Links: All links should be descriptive (i.e., they should include information about the link and not merely read "click here.")
Accessibility Check: To ensure that documents are accessible, run the accessibility checker in Word. Go to File > Info and click on the Inspect Document button. Then in the dropdown menu, select Check Accessibility. A pane will show up on the right-hand side of the page that lists any remaining issues.
Abiding by these guidelines for creating Word documents will provide adequate structure for the PDF conversion process and reduce the amount of subsequent editing needed to the PDF.
Converting to PDF
Once the source document is structured properly, it can be converted to PDF from Microsoft Word. To do this, go to the Acrobat tab and click Preferences. Make sure "Create Bookmarks", "Add Links", and "Enable Accessibility and Reflow with tagged Adobe PDF" are selected. This will ensure that Adobe Acrobat picks up on the accessibility structure built into the document. Once preferences are changed, click Create PDF. Once the PDF is created, you can do some minor editing in Adobe Acrobat Pro as instructed below.
Check Tag Tree: If your source document was well structured, there should be minimal editing required. However, it is always good to check. In Acrobat, go to View > Show/Hide > Navigation Panes and click Tags. This will bring up a panel that contains the tag tree. Go through the tree and make sure that all content in the document is tagged. If there is untagged content, remove it in Acrobat or modify it in the source document.
Remove Empty Tags: Delete any empty tags in the tag tree.
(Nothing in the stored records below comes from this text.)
/-- From CHKSUM on: a failure ends the pass early. -/
theorem run_from_chksum {s : State} {p : Packet} {o : Fin 30} (hi : s.inputs = []) (hp : s.phase = .chksum)
    (hq : s.seq = .op) (hc : s.cand = some p) (ho : s.off = some o) :
    ∃ n ≤ 5, Host.Core.run Sys2Proof.core n s =
      .next (finishPass ((stChksum p (some o) s).andThen fun _ u =>
        .ok (o, recordOf p) (succeed (some o) (recordOf p) (stDecode p (some o) u)))) := by
  have hchksum : step s = .next (stChksum p (some o) s).conclude :=
    (step_of_stage hi hp hq rfl rfl).trans (execChksum_cand hc ho)
  cases hsum : checksumOk p with
  | false =>
    rw [stChksum_of_mismatch hsum] at hchksum ⊢
    exact ⟨2, by decide, (run_succ 1 hchksum).trans (run_succ 0 (step_of_failure (by exact hi) (by exact hp ▸ rfl) ..))⟩
  | true =>
    rw [stChksum_of_ok hsum] at hchksum ⊢
    refine ⟨5, le_rfl, (run_succ 4 hchksum).trans (run_from_decode ?_ ?_ ?_ ?_ ?_)⟩ <;>
      simp [OpResult.conclude, advance_phase, State.atOp, hi, hp, hq, hc, ho]

/-- From LOCATE on: the stages, one after another, are FRAME and what follows it (R111). -/
theorem run_from_locate {s : State} {c : RawChunk} (hi : s.inputs = []) (hp : s.phase = .locate) (hq : s.seq = .op)
    (hw : s.window = some c) : ∃ n ≤ 6, Host.Core.run Sys2Proof.core n s = .next (iterOn c s) := by
  have hlocate : step s = .next (stLocate c s).conclude :=
    (step_of_stage hi hp hq rfl rfl).trans (exec_locate_of_windowAt (src := .regs) hw)
  rw [iterOn_eq_finishPass]
  by_cases hfound : ∃ o p, locate c = .found o p
  · obtain ⟨o, p, hl⟩ := hfound
    rw [stLocate_of_found hl] at hlocate
    rw [stFrame_of_found hl]
    obtain ⟨n, hn, hrun⟩ := run_from_chksum (p := p) (o := o)
      (s := advance .locate .chksum { s with found := some true, off := some o, cand := some p })
      (by simp [hi]) (by simp [advance_phase, State.atOp, hp, hq]) (by simp [hq]) (by simp) (by simp)
    exact ⟨n + 1, by omega, (run_succ n hlocate).trans hrun⟩
  · obtain ⟨k, i, u, hu⟩ := stLocate_of_not_found (fun o p e => hfound ⟨o, p, e⟩) s
    obtain ⟨hphase, -, -⟩ := stLocate_fail_place hu
    have hquiet := stLocate_quiet c s
    rw [hu] at hquiet hlocate
    have hi' : u.inputs = [] := hquiet.inputs.trans hi
    rw [stFrame_of_locate_fail hu]
    exact ⟨2, by decide, (run_succ 1 hlocate).trans (run_succ 0 (step_of_failure hi' (by rw [hphase, hp]; rfl) k i))⟩

/-- The READ of a pass draws the answer that was next at the boundary. -/
theorem nextReadAnswer_boundary (s : State) : nextReadAnswer (iterationBoundary s) = nextReadAnswer s := by
  simp [nextReadAnswer]

/-- The READ of a pass in its place. -/
theorem step_of_boundary_read {s : State} (hi : s.inputs = []) (hs : s.stopreq = false) :
    step (iterationBoundary s) = .next (readState (iterationBoundary s)) :=
  step_of_stage (s := iterationBoundary s) (p := .read) (i := .read) (by simp [hi]) (by simp [boundary_go hs])
    (by simp) rfl rfl

/-- Settles O46: the boundary's move, READ, and the moves from LOCATE on. -/
theorem iterEqualsPhaseRun : Obligations.IterEqualsPhaseRun := by
  intro s hi hq hok herr
  have hboundary := step_of_boundary hi hq hok herr
  cases hs : s.stopreq with
  | true =>
    exact ⟨1, le_rfl, by decide, (run_succ 0 hboundary).trans (exec_iter_of_iterState (iterState_of_stop hs)).symm⟩
  | false =>
    have hread := step_of_boundary_read hi hs
    cases hr : nextReadAnswer s with
    | failure =>
      rw [readState_of_failure ((nextReadAnswer_boundary s).trans hr)] at hread
      refine ⟨2, by decide, by decide, ?_⟩
      exact ((run_succ 1 hboundary).trans (run_succ 0 hread)).trans
        (exec_iter_of_iterState (iterState_of_failure hs hr)).symm
    | bytes k =>
      rw [readState_of_bytes ((nextReadAnswer_boundary s).trans hr)] at hread
      obtain ⟨n, hn, hrun⟩ := run_from_locate (s := readDone k (iterationBoundary s)) (c := readChunk s k)
        (by simp [readDone_go hs, hi]) (readDone_boundary_phase hs k) (readDone_boundary_seq hs k)
        (by simp [readDone_go hs])
      refine ⟨n + 2, by omega, by omega, ?_⟩
      exact (((run_succ (n + 1) hboundary).trans (run_succ n hread)).trans hrun).trans
        (exec_iter_of_iterState (iterState_of_bytes hs hr)).symm

end Sys2Proof.Machine
end

section
/-! PROOFS, the pipeline sequencer (43_pipeline_sequencer). A run over an environment script leaves what the reference
function RUN says, entry by entry (R117, R124). -/

namespace Sys2Proof.Machine

/-! RUN, one entry at a time. -/

/-- What the iteration of one entry leaves, its stop request aside (R124). -/
def entryRun (e : ScriptEntry) : RunResult :=
  match e.bytes with
  | none => ⟨[], [], some .stoppedErr⟩
  | some c =>
    match frame c with
    | .ok _ m => ⟨[m], [.ok], if e.flushFailure then some .stoppedErr else none⟩
    | .fail k _ => ⟨[], [k], none⟩

/-- RUN takes an entry's records and kinds and, unless the entry ended the run, its stop request or the next entry. -/
theorem runFrom_cons (ms : List Measurement) (ks : List Status) (e : ScriptEntry) (es : List ScriptEntry) :
    runFrom ms ks (e :: es) =
      (entryRun e).ending.elim
        (if e.stopAfter then ⟨ms ++ (entryRun e).emitted, ks ++ (entryRun e).diags, some .stoppedOk⟩
          else runFrom (ms ++ (entryRun e).emitted) (ks ++ (entryRun e).diags) es)
        fun x => ⟨ms ++ (entryRun e).emitted, ks ++ (entryRun e).diags, some x⟩ := by
  rw [runFrom, entryRun]
  cases e.bytes with
  | none => simp
  | some c =>
    cases hf : frame c with
    | fail k i => simp [hf]
    | ok o m => cases hfl : e.flushFailure <;> simp [hf]

/-- What was emitted and reported before a run stands before what the run leaves. -/
theorem runFrom_eq (ms : List Measurement) (ks : List Status) (es : List ScriptEntry) :
    runFrom ms ks es = ⟨ms ++ (run es).emitted, ks ++ (run es).diags, (run es).ending⟩ := by
  induction es generalizing ms ks with
  | nil => simp [run, runFrom]
  | cons e es ih =>
    rw [run, runFrom_cons, runFrom_cons]
    cases (entryRun e).ending with
    | some x => simp
    | none => cases e.stopAfter <;> simp [ih (_ ++ _), ih (entryRun e).emitted]

/-! The machine, one entry at a time. -/

/-- What `r` says was emitted and reported between `s` and `t`, and how the run stands in `t` (R117). -/
structure Leaves (r : RunResult) (s t : State) : Prop where
  emitted : t.emitted = s.emitted ++ r.emitted
  diags : t.diags = s.diags ++ r.diags
  ending : t.ending = r.ending

/-- In READ .. FLUSH a run has not ended. -/
theorem ending_of_running {s : State} (h : s.phase.running = true) : s.ending = none := by
  unfold State.ending
  cases hp : s.phase <;> simp_all [Phase.running]

/-- The iteration of a presented entry leaves what RUN takes from that entry. -/
theorem iter_leaves {e : ScriptEntry} {s t : State} (hs : s.stopreq = false) (hp : Presents s e)
    (hi : exec .iter s = .next t) : Leaves (entryRun e) s t := by
  obtain ⟨t', ht', -, -, -, -, hfail, hbytes⟩ := iterIssuesTransactions s
  cases ht'.symm.trans hi
  obtain ⟨hread, hflush⟩ := hp
  rw [entryRun]
  cases hb : e.bytes with
  | none =>
    simp only [hb] at hread
    obtain ⟨hphase, -, htrace⟩ := hfail hs hread
    constructor <;> simp [State.emitted, State.diags, State.ending, htrace, hphase]
  | some c =>
    simp only [hb] at hread
    obtain ⟨k, hread, rfl⟩ := hread
    obtain ⟨hbad, hgood⟩ := hbytes hs k hread
    cases hf : frame (readChunk s k) with
    | fail K i =>
      obtain ⟨-, -, hrun, -, htrace⟩ := hbad K i hf
      constructor <;> simp [State.emitted, State.diags, htrace, hf, ending_of_running hrun]
    | ok o m =>
      obtain ⟨hdone, hfailed⟩ := hgood o m hf
      have hflag := hflush _ o m hb hf
      cases ha : nextFlushAnswer { s with draws := s.draws + 1 } with
      | done late =>
        obtain ⟨-, -, hphase, -, -, htrace⟩ := hdone late ha
        have hff : e.flushFailure = false := by simpa [ha] using hflag
        constructor <;> simp [State.emitted, State.diags, State.ending, htrace, hphase, hf, hff]
      | failure =>
        obtain ⟨-, hphase, htrace⟩ := hfailed ha
        have hff : e.flushFailure = true := hflag.2 ha
        constructor <;> simp [State.emitted, State.diags, State.ending, htrace, hphase, hf, hff]

/-- A stop request at the boundary ends the run and leaves nothing else (R137). -/
theorem iter_ctlStop_leaves {s t : State} (hi : exec .iter (ctlStop s) = .next t) :
    Leaves ⟨[], [], some .stoppedOk⟩ s t := by
  have hs : (ctlStop s).stopreq = true := rfl
  cases hi.symm.trans (exec_iter_of_iterState ((iterState_of_stop hs).trans (boundary_stop hs)))
  constructor <;> simp [State.emitted, State.diags, State.ending, ctlStop]

theorem exec_iter_stopreq {s t : State} (hi : exec .iter s = .next t) : t.stopreq = s.stopreq :=
  (exec_onward hi).stopreq

/-- What a run over a script leaves, by induction on how it follows the script. -/
theorem followsScript_runFrom {script : List ScriptEntry} {s u : State} (h : FollowsScript script s u)
    (hs : s.stopreq = false) (he : s.ending = none) :
    runFrom s.emitted s.diags script = ⟨u.emitted, u.diags, u.ending⟩ := by
  induction h with
  | done s => rw [runFrom, he]
  | failed e es s t hp hi hend =>
    obtain ⟨hms, hks, hr⟩ := iter_leaves hs hp hi
    simp [runFrom_cons, ← hr, hend, hms, hks]
  | stopped e es s t u hp hi hrun hstop hu =>
    obtain ⟨hms, hks, hr⟩ := iter_leaves hs hp hi
    obtain ⟨hms', hks', hr'⟩ := iter_ctlStop_leaves hu
    simp [runFrom_cons, ← hr, hrun, hstop, hms, hks, hms', hks', hr']
  | next e es s t u hp hi hrun hstop _ ih =>
    obtain ⟨hms, hks, hr⟩ := iter_leaves hs hp hi
    rw [← ih ((exec_iter_stopreq hi).trans hs) hrun, hms, hks]
    simp [runFrom_cons, ← hr, hrun, hstop]

/-- Settles O48: RUN from what was there before is what was there with RUN appended. -/
theorem runMatchesReference : Obligations.RunMatchesReference := by
  intro script s u hs he h
  have hrun := followsScript_runFrom h hs he
  rw [runFrom_eq] at hrun
  injection hrun with hms hks hend
  exact ⟨hms.symm, hks.symm, hend.symm⟩

end Sys2Proof.Machine
end

section
/-! PROOFS, the exceptions (60_exceptions). A stop request is taken at the iteration boundary alone (R137), a failed
transaction ends the run at once (R135), and a run that has ended stands still until reset (R145). -/

namespace Sys2Proof.Machine

/-- Settles O57, by the table of codes. -/
theorem statusCodes : Obligations.StatusCodes :=
  ⟨rfl, rfl, rfl, rfl, rfl, rfl⟩

/-! A failed transaction (R135, R40). -/

theorem exec_read_of_failure {s : State} (h : nextReadAnswer s = .failure) : exec .read s = .next (readFailed s) :=
  congrArg Host.Outcome.next (readState_of_failure h)

theorem exec_flush_of_failure {s : State} (h : nextFlushAnswer s = .failure) :
    exec .flush s = .next (flushFailed s) :=
  congrArg Host.Outcome.next (flushState_of_failure h)

/-- Outside an iteration a failed READ leaves the sequencer alone and sends no END (log 11). -/
theorem readFailed_outside {s : State} (h : s.phase.running = false) :
    (readFailed s).phase = s.phase ∧ (readFailed s).seq = s.seq ∧
      (readFailed s).trace = s.trace ++ [.srcRead 32 3 .failure] := by
  simp [readFailed, takeFatal, h]

/-- Outside an iteration a failed FLUSH leaves the sequencer alone and sends no END (log 11). -/
theorem flushFailed_outside {s : State} (h : s.phase.running = false) :
    (flushFailed s).phase = s.phase ∧ (flushFailed s).seq = s.seq ∧
      (flushFailed s).trace = s.trace ++ [.srcFlush .failure] := by
  simp [flushFailed, takeFatal, h]

/-- Settles O15: the failed READ and the failed FLUSH take the fatal failure, in an iteration and outside one. -/
theorem transportFailureEndsRun : Obligations.TransportFailureEndsRun := by
  refine ⟨fun s ha hr => ?_, fun s ha hr => ?_, fun s hr => ⟨fun ha => ?_, fun ha => ?_⟩⟩
  · obtain ⟨hstream, hstop, hpos, -⟩ := readFailed_onward s
    exact ⟨_, exec_read_of_failure ha, takeFatal_status _, readFailed_phase_of_running hr, takeFatal_window _,
      readFailed_trace_of_running hr, hpos, hstream, hstop, takeFatal_meas _, takeFatal_cand _⟩
  · exact ⟨_, exec_flush_of_failure ha, takeFatal_status _, flushFailed_phase_of_running hr,
      flushFailed_trace_of_running hr, takeFatal_pos _, takeFatal_stream _, takeFatal_rxq _, takeFatal_stopreq _,
      takeFatal_meas _, takeFatal_cand _⟩
  · exact ⟨_, exec_read_of_failure ha, takeFatal_status _, readFailed_outside hr⟩
  · exact ⟨_, exec_flush_of_failure ha, takeFatal_status _, flushFailed_outside hr⟩

/-! The stopped states (R145). -/

/-- CTL.start has no effect but in IDLE (R156). -/
theorem ctlStart_of_not_idle {s : State} (h : s.phase ≠ .idle) : ctlStart s = s :=
  if_neg fun ha => h ((atOp_iff s .idle).1 ha).1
Reading Order: Check that the document flows in the correct order by going to View > Show/Hide > Navigation Panes and clicking Order. If content is out of order, simply drag it into its correct place in the tag tree. Do not rely on the visual presentation of information in the page to guarantee reading order. Use View > Zoom > Reflow to check the reading order visually (remember to uncheck this if you want to go back to editing.)
Check Document Language: Make sure that the document language is set by going to File > Properties > Advanced. If a language is not selected, select it here from the menu.
Check Images: Check that all images have an alt text description. You can see this is the Order panel. If there are images with missing alt text descriptions, go back to the source document and add them.
Check Data Tables: If your source document has data tables, use the Tags Panel to make sure that they are tagged correctly.
Check Links: Make sure that all active links are tagged correctly in the Tags Panel and work correctly.
Display Document Title: To display the document title instead of the file name, go to File > Properties > Initial View and select Document title from the Show drop down box.
There are other tools in Acrobat Pro available to ensure accessibility. Go to Tools > Accessibility and select Full Check to check the entire document for issues. The Accessibility tool also gives users the ability to correct missing alt text and correctly tag form fields from within Acrobat Pro.
Avoid using scanned documents. If you have scanned a document that you want included in a PDF for the web, it must be recreated (using the proper structuring described above) in a publishing program such as Microsoft Word and converted to PDF.
Testing for Accessibility
To ensure that your document is accessible and functions properly, visit the NVDA website and download their open source screen reader application. This will allow you to double-check the order of your document and ensure that it will be read correctly by such devices.
Please note that while third-party applications are available for installation on home computers, they must be installed by ITS on HFC systems. If you need NVDA installed to your HFC computer please submit a request ticket to ITS.
Additionally, Adobe Acrobat Pro has a Read Out Loud function that you can use by going to View > Read Out Loud > Activate Read Out Loud. This is similar to a screen reader and will give you a good idea of how your document might be read by someone using a similar device.